═════ Material to process ═════

-- ==== Sys2Proof/Certificates/Slice0/Obligations.lean ====
section
/-! DEFINITION. The statements for the provers. Each formalises what the cited rules and sections of spec/ say the commands
do. -/

section Statements

open Sys2Proof Sys2Proof.Machine

/-! ## The machine -/

/-- A step carries out the command at the front of the queue with the queue's rest. That an empty queue leaves the part as
it stands is the model's choice (log entry 4). -/
def Obligations.StepRunsTheFrontCommand : Prop :=
  (∀ (c : Instr) (rest : List Instr) (s : State), s.pending = c :: rest → step s = exec c (s.setPending rest)) ∧
    ∀ s : State, s.pending = [] → step s = .next s

/-- Every command completes in every state, and none touches the queue of commands: the manual names no event that stops
the part. -/
def Obligations.EveryCommandCompletesAndLeavesTheQueue : Prop :=
  ∀ (c : Instr) (s : State), ∃ t, exec c s = .next t ∧ t.pending = s.pending

/-- The state after a POWER reset is sound in every sense of Safety.lean. -/
def Obligations.ResetStateIsSound : Prop :=
  State.reset.withinCapacity ∧ State.reset.rep.subjectsDistinct ∧ State.reset.servoCombined ∧ State.reset.northKept ∧
    State.reset.figuresKept ∧ State.reset.mon.tablesKept ∧ State.reset.dater.gapsAccounted

/-- No step takes a queue, a window or a set past its capacity, nor gives the notice set two entries for one subject
(R15, R32, R64, R110, R129, R154, R165). -/
def Obligations.StepKeepsCapacities : Prop :=
  ∀ s t : State, s.withinCapacity → s.rep.subjectsDistinct → step s = .next t →
    t.withinCapacity ∧ t.rep.subjectsDistinct

/-- No step leaves the combinations of servo items that R89 keeps, nor what R54, R84 and R97 say of the query timer, of
NORTH out of configuration, of U_entry and of t_h. -/
def Obligations.StepKeepsServoCombinations : Prop :=
  ∀ s t : State, s.servoCombined → s.northKept → step s = .next t → t.servoCombined ∧ t.northKept

/-- No step takes the timescale out of its range, A or I past A_max, A_max out of its own range, or the locked form of U
past the ceiling (R1, R71, R81, R83). -/
def Obligations.StepKeepsFigures : Prop := ∀ s t : State, s.figuresKept → step s = .next t → t.figuresKept

/-- No step gives two enabled origin entries one address, lets a server in SETTLING, TRACKING, STRAY or SILENT stand
outside an enabled rack, lets one be TRACKING or STRAY with fewer than n_s samples, or takes a disabled rack out of QUIET
(R136, R139, R142). -/
def Obligations.StepKeepsOriginAndRackTables : Prop :=
  ∀ s t : State, s.mon.tablesKept → step s = .next t → t.mon.tablesKept

/-- No step breaks the accounting of sequences: within one stream as it has run since it last began, each queued record's
sequence is the one before it plus one plus its gap count, and the next record's will be the last one's plus one plus the
pending gap count (R129). -/
def Obligations.StepKeepsSequenceAccounting : Prop :=
  ∀ s t : State, s.dater.gapsAccounted → step s = .next t → t.dater.gapsAccounted

/-- U and the own class, as they are read from the servo (R82 to R84, R103). In LOCKED U is the locked form last computed: of a
selected sample the leader U, |θ| and an eighth of d, each in ns rounded up, and 4 ns. In HOLDOVER and in ACQUIRE with memory it is
U_entry plus H times t_h over 1,000,000, rounded up. Both saturate at 4,294,967,294. In FREE and in ACQUIRE without memory U is
unbounded. In every state whose locked form is within the ceiling, which StepKeepsFigures shows kept, U is the unbounded value
exactly there, and a computed U never passes the ceiling. The own class goes by the state, the memory flag, the active reference
and in LOCKED the leader class of the selection or the pulse class. -/
def Obligations.UnboundedExactlyInFreeOrAcquireWithoutMemory : Prop :=
  (∀ s : State, s.figuresKept →
    (s.servo.uncertainty = 4294967295 ↔
        s.servo.state = .free ∨ (s.servo.state = .acquire ∧ s.servo.memory = false)) ∧
      (s.servo.uncertainty ≠ 4294967295 → s.servo.uncertainty ≤ 4294967294)) ∧
  (∀ x : Sample,
    let up (n unit : Nat) : Nat := n / unit + (if n % unit = 0 then 0 else 1)
    lockedForm x = min 4294967294 (x.leaderU + up x.theta.natAbs 65536 + up x.delay 524288 + 4)) ∧
  ∀ s : State,
    let v := s.servo
    (v.state = .locked → v.uncertainty = v.lockedU) ∧
    (∀ (entry : Nat) (th : BitVec 48), v.state = .holdover ∨ (v.state = .acquire ∧ v.memory = true) →
      v.entryU = some entry → v.holdTime = some th →
      let grown := v.holdBound * th.toNat
      v.uncertainty =
        min 4294967294 (entry + grown / 1000000 + (if grown % 1000000 = 0 then 0 else 1))) ∧
    (∀ c, v.state = .locked → v.active = .north → v.leaderClass = some c → s.ownClass = min 12 (c + 1)) ∧
    (v.state = .locked → v.active = .pulse → s.ownClass = min 12 s.exch.pulseClass) ∧
    (v.state = .holdover → s.ownClass = 13) ∧
    (v.state = .acquire → s.ownClass = if v.memory then 13 else 14) ∧
    (v.state = .free → s.ownClass = 15)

═════

Task objective: Look over the listing above. Pick out and copy every line that includes "last".

Solution for this problem:
/-- No step breaks the accounting of sequences: within one stream as it has run since it last began, each queued record's
sequence is the one before it plus one plus its gap count, and the next record's will be the last one's plus one plus the
/-- U and the own class, as they are read from the servo (R82 to R84, R103). In LOCKED U is the locked form last computed: of a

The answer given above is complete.